• **Your objective**
Go to the line below containing "n).length = 2)) ∧" and print exactly from there through the line containing "0x900 ≤ a.toNat", both included. Print nothing else.

• **Records for the task**
#####

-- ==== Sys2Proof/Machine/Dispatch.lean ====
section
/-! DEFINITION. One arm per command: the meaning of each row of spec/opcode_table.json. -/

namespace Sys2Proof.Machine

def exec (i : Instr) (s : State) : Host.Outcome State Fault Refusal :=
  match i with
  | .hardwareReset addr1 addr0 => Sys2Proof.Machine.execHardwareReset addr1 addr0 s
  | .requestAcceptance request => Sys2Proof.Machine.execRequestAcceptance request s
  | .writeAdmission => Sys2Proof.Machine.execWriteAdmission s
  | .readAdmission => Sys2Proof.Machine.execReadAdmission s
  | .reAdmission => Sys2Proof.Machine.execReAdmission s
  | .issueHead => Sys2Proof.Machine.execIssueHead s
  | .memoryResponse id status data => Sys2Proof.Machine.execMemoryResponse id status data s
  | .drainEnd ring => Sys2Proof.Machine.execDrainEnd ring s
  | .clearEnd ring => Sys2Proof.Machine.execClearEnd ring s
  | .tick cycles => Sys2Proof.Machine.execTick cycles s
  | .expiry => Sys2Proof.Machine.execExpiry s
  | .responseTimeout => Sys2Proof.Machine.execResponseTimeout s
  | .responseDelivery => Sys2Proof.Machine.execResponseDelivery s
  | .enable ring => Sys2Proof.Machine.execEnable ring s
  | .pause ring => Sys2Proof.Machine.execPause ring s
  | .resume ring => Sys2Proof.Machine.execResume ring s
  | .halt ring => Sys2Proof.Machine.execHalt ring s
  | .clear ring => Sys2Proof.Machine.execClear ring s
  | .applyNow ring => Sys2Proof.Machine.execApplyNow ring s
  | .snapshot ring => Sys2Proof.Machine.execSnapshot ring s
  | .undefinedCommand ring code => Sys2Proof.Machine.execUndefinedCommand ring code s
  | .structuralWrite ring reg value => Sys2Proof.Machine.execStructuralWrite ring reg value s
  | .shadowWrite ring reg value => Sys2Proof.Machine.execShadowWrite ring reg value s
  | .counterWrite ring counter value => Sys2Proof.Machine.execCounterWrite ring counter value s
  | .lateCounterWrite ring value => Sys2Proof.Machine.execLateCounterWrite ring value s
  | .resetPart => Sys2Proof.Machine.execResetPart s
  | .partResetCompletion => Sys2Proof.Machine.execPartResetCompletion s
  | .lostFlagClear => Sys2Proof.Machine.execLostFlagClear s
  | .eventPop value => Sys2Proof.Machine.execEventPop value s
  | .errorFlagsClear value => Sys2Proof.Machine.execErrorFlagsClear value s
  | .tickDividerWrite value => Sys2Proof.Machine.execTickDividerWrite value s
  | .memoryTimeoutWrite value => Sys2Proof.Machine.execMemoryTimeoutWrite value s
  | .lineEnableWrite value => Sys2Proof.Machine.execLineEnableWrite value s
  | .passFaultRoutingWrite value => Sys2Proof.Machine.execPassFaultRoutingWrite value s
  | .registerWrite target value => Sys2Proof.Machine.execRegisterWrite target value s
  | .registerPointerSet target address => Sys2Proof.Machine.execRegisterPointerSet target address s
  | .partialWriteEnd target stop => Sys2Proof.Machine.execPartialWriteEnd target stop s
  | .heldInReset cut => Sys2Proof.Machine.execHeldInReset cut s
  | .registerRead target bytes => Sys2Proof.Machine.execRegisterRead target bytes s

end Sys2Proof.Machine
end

#####

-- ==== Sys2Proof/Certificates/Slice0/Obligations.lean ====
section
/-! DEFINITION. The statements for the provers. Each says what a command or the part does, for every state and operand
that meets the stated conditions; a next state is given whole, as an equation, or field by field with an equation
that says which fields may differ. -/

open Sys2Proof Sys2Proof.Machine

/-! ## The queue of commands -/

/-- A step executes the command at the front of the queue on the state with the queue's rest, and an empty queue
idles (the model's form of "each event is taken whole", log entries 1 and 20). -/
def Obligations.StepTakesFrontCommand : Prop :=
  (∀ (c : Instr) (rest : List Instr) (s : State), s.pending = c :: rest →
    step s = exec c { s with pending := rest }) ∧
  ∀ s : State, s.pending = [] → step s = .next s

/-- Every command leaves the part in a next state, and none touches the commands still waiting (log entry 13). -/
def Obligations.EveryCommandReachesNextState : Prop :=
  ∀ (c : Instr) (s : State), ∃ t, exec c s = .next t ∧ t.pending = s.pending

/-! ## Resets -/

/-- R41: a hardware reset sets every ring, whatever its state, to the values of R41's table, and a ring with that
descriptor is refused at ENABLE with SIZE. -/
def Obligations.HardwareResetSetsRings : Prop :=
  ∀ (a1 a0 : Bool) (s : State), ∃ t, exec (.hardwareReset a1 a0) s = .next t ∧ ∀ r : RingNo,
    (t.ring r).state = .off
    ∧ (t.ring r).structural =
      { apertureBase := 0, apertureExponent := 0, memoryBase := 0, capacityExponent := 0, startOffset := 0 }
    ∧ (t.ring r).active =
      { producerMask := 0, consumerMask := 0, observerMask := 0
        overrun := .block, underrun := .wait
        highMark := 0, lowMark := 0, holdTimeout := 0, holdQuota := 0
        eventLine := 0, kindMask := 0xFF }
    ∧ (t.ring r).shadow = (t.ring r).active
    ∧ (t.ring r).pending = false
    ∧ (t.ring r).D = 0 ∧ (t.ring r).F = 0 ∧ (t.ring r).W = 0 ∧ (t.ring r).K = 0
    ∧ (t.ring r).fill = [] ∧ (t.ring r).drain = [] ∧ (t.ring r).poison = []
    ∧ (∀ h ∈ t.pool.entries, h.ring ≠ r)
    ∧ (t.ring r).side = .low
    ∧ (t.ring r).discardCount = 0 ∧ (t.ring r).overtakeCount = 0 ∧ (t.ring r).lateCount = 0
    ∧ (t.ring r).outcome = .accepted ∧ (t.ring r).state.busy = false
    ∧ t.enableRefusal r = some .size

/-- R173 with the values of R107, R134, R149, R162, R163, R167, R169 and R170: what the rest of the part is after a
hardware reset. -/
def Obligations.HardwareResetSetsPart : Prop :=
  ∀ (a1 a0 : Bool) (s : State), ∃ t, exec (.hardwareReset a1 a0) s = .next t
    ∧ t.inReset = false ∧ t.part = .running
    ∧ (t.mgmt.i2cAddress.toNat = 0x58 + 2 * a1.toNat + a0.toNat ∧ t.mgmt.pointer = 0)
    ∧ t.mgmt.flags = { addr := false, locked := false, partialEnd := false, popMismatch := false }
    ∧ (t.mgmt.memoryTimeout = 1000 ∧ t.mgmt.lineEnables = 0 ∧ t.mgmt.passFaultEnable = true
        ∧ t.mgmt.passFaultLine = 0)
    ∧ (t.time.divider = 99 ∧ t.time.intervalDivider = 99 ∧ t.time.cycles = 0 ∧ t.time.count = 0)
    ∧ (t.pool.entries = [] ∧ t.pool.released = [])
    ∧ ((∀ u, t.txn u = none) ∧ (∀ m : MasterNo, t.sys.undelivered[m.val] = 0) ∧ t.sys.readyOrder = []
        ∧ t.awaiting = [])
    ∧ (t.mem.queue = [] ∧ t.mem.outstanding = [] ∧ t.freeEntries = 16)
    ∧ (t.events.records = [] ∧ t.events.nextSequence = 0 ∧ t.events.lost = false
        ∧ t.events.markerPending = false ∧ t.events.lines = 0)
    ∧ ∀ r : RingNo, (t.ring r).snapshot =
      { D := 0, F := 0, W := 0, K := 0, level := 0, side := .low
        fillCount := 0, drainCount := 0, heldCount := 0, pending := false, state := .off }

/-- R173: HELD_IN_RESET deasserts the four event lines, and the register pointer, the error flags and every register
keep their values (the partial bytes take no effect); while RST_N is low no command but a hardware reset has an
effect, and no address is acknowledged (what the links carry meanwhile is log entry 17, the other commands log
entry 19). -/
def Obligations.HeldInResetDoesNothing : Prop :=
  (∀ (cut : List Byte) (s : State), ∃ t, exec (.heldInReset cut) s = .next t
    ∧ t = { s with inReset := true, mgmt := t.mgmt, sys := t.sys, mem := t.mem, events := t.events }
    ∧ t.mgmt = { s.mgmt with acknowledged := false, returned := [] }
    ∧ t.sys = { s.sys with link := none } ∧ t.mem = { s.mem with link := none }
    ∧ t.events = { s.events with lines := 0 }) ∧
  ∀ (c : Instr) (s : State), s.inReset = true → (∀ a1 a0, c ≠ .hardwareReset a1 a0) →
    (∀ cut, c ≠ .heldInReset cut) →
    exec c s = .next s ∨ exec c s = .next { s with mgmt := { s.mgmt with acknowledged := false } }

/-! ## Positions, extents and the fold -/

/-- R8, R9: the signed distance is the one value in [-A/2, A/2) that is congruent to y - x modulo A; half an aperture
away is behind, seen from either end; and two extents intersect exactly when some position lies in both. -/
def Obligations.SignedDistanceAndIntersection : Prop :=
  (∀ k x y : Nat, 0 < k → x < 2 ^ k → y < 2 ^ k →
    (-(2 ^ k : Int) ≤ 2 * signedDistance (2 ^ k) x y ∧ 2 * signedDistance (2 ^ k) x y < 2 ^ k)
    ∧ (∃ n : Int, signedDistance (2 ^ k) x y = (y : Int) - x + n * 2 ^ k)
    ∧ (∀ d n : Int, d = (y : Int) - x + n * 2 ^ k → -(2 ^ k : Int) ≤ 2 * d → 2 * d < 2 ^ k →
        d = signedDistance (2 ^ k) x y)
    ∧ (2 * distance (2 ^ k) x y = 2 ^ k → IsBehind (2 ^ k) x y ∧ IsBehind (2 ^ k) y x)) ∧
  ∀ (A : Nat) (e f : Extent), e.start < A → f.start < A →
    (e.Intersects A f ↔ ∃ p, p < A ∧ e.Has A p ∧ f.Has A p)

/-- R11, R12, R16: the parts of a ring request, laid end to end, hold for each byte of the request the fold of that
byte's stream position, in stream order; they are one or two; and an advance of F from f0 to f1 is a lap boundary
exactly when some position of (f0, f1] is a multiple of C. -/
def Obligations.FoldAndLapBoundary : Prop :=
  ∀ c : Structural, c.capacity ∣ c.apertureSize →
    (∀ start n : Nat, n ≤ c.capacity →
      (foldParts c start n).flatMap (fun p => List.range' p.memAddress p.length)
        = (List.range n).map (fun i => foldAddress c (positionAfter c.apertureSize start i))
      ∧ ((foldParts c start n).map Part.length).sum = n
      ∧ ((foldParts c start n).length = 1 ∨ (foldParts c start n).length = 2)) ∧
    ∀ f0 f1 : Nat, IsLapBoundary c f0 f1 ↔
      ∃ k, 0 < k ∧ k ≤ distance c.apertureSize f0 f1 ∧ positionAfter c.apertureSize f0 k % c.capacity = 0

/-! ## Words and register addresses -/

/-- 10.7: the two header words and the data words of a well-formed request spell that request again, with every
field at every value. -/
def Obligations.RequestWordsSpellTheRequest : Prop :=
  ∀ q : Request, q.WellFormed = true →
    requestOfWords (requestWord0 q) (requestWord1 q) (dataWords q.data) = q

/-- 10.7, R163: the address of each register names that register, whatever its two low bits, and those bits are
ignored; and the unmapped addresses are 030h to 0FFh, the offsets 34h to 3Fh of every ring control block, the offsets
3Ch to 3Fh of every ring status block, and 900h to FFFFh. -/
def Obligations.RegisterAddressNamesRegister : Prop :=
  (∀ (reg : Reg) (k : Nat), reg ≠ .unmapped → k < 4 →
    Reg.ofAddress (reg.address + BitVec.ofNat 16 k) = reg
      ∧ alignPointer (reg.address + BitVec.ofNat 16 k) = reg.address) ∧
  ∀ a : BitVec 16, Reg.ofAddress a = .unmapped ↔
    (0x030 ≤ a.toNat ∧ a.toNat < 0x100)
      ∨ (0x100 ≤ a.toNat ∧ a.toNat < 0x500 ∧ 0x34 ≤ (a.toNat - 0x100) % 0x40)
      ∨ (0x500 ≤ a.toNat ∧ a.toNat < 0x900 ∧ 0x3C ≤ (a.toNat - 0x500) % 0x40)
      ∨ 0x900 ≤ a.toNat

#####

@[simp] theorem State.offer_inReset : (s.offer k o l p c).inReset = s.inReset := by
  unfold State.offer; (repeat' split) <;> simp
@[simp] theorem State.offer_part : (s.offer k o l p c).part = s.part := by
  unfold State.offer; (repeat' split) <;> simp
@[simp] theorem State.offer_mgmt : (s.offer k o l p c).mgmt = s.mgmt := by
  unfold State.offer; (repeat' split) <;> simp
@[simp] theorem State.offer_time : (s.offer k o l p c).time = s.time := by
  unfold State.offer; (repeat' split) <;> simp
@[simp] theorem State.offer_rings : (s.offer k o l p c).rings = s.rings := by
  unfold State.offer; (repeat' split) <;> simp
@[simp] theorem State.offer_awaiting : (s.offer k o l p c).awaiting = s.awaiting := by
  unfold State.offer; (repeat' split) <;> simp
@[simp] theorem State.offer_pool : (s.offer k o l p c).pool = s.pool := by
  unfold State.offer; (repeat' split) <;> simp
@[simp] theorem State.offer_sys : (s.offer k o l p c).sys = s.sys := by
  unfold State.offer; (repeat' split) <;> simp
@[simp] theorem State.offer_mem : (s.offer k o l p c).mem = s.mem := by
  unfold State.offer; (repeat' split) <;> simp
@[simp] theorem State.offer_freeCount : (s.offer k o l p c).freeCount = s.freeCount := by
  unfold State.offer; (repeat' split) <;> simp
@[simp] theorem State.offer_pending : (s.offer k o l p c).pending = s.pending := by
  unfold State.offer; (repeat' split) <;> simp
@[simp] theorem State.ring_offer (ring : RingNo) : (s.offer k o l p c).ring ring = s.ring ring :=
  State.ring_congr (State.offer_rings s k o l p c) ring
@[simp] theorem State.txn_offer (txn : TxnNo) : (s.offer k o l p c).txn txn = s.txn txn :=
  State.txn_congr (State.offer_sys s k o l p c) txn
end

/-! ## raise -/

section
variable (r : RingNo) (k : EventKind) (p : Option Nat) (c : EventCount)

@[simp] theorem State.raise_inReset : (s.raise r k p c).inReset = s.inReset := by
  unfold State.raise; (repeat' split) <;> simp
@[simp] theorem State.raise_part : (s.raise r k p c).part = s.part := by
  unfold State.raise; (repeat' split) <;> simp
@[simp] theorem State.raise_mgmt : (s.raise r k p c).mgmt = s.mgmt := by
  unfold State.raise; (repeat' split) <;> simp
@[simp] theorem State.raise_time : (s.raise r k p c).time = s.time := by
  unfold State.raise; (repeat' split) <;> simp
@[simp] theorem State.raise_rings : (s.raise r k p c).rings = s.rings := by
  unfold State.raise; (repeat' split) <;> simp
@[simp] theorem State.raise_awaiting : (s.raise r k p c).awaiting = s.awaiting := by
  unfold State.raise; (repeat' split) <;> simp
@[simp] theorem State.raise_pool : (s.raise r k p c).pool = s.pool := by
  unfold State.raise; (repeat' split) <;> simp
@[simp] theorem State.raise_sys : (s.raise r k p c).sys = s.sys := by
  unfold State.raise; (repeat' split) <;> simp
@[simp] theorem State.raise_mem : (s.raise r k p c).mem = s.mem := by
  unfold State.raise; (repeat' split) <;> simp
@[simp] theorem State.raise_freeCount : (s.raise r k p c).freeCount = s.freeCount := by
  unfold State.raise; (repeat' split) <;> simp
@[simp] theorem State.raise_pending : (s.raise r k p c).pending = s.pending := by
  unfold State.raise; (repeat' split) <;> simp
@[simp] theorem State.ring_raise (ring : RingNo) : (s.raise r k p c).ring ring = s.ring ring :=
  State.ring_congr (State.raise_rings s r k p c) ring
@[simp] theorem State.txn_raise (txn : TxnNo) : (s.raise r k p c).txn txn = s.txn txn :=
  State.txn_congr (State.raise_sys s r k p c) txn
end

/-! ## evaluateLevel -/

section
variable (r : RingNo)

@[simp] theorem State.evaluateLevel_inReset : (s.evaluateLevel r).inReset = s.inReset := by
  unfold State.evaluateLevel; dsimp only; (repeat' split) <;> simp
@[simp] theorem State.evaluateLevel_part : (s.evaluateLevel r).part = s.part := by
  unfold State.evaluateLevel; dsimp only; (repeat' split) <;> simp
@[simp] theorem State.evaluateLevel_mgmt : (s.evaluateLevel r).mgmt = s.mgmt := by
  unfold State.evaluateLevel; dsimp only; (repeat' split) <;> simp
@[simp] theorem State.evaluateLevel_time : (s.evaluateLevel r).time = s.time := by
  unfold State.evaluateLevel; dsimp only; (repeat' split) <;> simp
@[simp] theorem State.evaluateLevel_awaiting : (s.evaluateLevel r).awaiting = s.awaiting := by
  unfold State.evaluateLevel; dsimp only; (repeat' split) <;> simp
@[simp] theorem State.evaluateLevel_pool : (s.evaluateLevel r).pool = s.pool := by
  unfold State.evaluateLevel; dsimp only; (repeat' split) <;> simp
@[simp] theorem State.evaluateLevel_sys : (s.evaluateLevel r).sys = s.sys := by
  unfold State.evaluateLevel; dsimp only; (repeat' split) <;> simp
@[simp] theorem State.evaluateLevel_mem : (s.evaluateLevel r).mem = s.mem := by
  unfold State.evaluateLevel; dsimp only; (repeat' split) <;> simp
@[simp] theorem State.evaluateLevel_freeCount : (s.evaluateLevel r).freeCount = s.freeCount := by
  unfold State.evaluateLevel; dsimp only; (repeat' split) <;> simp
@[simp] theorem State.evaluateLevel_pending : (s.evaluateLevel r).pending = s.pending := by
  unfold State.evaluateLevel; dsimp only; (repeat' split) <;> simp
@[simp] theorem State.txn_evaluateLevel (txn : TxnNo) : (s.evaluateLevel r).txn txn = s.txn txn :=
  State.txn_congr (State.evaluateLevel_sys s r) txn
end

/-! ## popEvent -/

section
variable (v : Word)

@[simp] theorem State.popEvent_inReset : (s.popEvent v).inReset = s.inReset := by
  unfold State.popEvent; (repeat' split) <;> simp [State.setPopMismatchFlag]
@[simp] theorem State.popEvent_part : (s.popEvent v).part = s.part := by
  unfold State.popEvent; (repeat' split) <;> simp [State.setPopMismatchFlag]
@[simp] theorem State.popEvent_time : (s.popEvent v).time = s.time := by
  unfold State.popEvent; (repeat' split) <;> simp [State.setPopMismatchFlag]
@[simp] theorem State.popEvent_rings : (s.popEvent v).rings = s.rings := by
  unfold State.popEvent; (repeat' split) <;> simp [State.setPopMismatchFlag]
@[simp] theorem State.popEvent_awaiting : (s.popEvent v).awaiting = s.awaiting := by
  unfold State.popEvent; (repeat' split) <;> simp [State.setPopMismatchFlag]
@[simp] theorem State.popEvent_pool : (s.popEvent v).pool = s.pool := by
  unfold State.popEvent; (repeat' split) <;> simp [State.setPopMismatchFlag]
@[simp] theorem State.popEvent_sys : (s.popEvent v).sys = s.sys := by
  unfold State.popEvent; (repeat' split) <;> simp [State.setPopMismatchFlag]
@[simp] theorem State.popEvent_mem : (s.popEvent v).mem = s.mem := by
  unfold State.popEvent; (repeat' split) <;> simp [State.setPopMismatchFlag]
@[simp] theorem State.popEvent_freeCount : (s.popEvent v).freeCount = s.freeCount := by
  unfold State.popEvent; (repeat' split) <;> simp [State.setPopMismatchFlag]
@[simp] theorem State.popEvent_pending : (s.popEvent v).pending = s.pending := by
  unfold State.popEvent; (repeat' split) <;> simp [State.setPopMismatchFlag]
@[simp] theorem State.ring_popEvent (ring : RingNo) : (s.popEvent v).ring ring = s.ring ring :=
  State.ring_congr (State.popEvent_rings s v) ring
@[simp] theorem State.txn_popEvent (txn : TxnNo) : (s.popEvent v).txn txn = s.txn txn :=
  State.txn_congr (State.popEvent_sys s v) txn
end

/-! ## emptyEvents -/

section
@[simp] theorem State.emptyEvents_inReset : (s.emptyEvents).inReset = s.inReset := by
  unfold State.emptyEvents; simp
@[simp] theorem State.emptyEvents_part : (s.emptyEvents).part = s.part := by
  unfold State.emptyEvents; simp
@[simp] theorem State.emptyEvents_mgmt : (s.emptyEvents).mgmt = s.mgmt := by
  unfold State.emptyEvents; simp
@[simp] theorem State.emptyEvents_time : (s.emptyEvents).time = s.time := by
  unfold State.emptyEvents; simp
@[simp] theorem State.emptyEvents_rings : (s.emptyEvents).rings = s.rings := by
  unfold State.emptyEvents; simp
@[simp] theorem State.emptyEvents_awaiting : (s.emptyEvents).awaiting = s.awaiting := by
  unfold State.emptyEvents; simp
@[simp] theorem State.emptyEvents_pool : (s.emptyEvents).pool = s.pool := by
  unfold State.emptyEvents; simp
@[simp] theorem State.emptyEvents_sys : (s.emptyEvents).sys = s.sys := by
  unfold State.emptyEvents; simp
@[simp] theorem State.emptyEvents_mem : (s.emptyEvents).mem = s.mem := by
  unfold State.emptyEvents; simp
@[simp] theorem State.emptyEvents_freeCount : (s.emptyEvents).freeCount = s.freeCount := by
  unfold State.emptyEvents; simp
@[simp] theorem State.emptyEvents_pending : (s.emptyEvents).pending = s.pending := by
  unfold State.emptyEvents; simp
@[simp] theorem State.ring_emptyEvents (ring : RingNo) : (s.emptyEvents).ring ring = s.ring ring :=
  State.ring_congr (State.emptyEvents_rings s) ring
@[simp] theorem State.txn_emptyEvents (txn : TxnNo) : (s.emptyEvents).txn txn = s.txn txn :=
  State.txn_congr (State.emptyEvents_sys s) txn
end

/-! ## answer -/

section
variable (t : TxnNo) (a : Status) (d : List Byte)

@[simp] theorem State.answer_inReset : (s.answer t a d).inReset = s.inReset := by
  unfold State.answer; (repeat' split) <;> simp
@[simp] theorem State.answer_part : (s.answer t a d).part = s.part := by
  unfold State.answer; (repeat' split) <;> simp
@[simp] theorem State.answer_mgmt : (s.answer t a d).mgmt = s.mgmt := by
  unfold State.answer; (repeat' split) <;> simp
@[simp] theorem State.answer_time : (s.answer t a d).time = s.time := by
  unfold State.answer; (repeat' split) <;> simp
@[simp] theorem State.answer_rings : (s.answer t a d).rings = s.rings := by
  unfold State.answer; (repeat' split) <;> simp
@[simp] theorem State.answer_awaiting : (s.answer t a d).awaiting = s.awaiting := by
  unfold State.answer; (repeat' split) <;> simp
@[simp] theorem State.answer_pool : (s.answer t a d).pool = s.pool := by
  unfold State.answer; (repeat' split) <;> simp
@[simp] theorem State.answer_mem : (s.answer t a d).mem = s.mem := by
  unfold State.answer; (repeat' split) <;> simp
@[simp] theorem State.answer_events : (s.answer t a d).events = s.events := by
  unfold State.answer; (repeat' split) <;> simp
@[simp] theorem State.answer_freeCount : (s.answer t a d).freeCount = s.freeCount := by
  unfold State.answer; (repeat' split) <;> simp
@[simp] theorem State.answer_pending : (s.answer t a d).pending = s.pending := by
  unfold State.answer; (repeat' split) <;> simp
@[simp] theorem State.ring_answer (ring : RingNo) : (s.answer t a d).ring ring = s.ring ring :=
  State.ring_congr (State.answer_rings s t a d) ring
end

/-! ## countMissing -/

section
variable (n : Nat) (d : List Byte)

#####

• **Task answer**
      ∧ ((foldParts c start n).length = 1 ∨ (foldParts c start n).length = 2)) ∧
    ∀ f0 f1 : Nat, IsLapBoundary c f0 f1 ↔
      ∃ k, 0 < k ∧ k ≤ distance c.apertureSize f0 f1 ∧ positionAfter c.apertureSize f0 k % c.capacity = 0

/-! ## Words and register addresses -/

/-- 10.7: the two header words and the data words of a well-formed request spell that request again, with every
field at every value. -/
def Obligations.RequestWordsSpellTheRequest : Prop :=
  ∀ q : Request, q.WellFormed = true →
    requestOfWords (requestWord0 q) (requestWord1 q) (dataWords q.data) = q

/-- 10.7, R163: the address of each register names that register, whatever its two low bits, and those bits are
ignored; and the unmapped addresses are 030h to 0FFh, the offsets 34h to 3Fh of every ring control block, the offsets
3Ch to 3Fh of every ring status block, and 900h to FFFFh. -/
def Obligations.RegisterAddressNamesRegister : Prop :=
  (∀ (reg : Reg) (k : Nat), reg ≠ .unmapped → k < 4 →
    Reg.ofAddress (reg.address + BitVec.ofNat 16 k) = reg
      ∧ alignPointer (reg.address + BitVec.ofNat 16 k) = reg.address) ∧
  ∀ a : BitVec 16, Reg.ofAddress a = .unmapped ↔
    (0x030 ≤ a.toNat ∧ a.toNat < 0x100)
      ∨ (0x100 ≤ a.toNat ∧ a.toNat < 0x500 ∧ 0x34 ≤ (a.toNat - 0x100) % 0x40)
      ∨ (0x500 ≤ a.toNat ∧ a.toNat < 0x900 ∧ 0x3C ≤ (a.toNat - 0x500) % 0x40)
      ∨ 0x900 ≤ a.toNat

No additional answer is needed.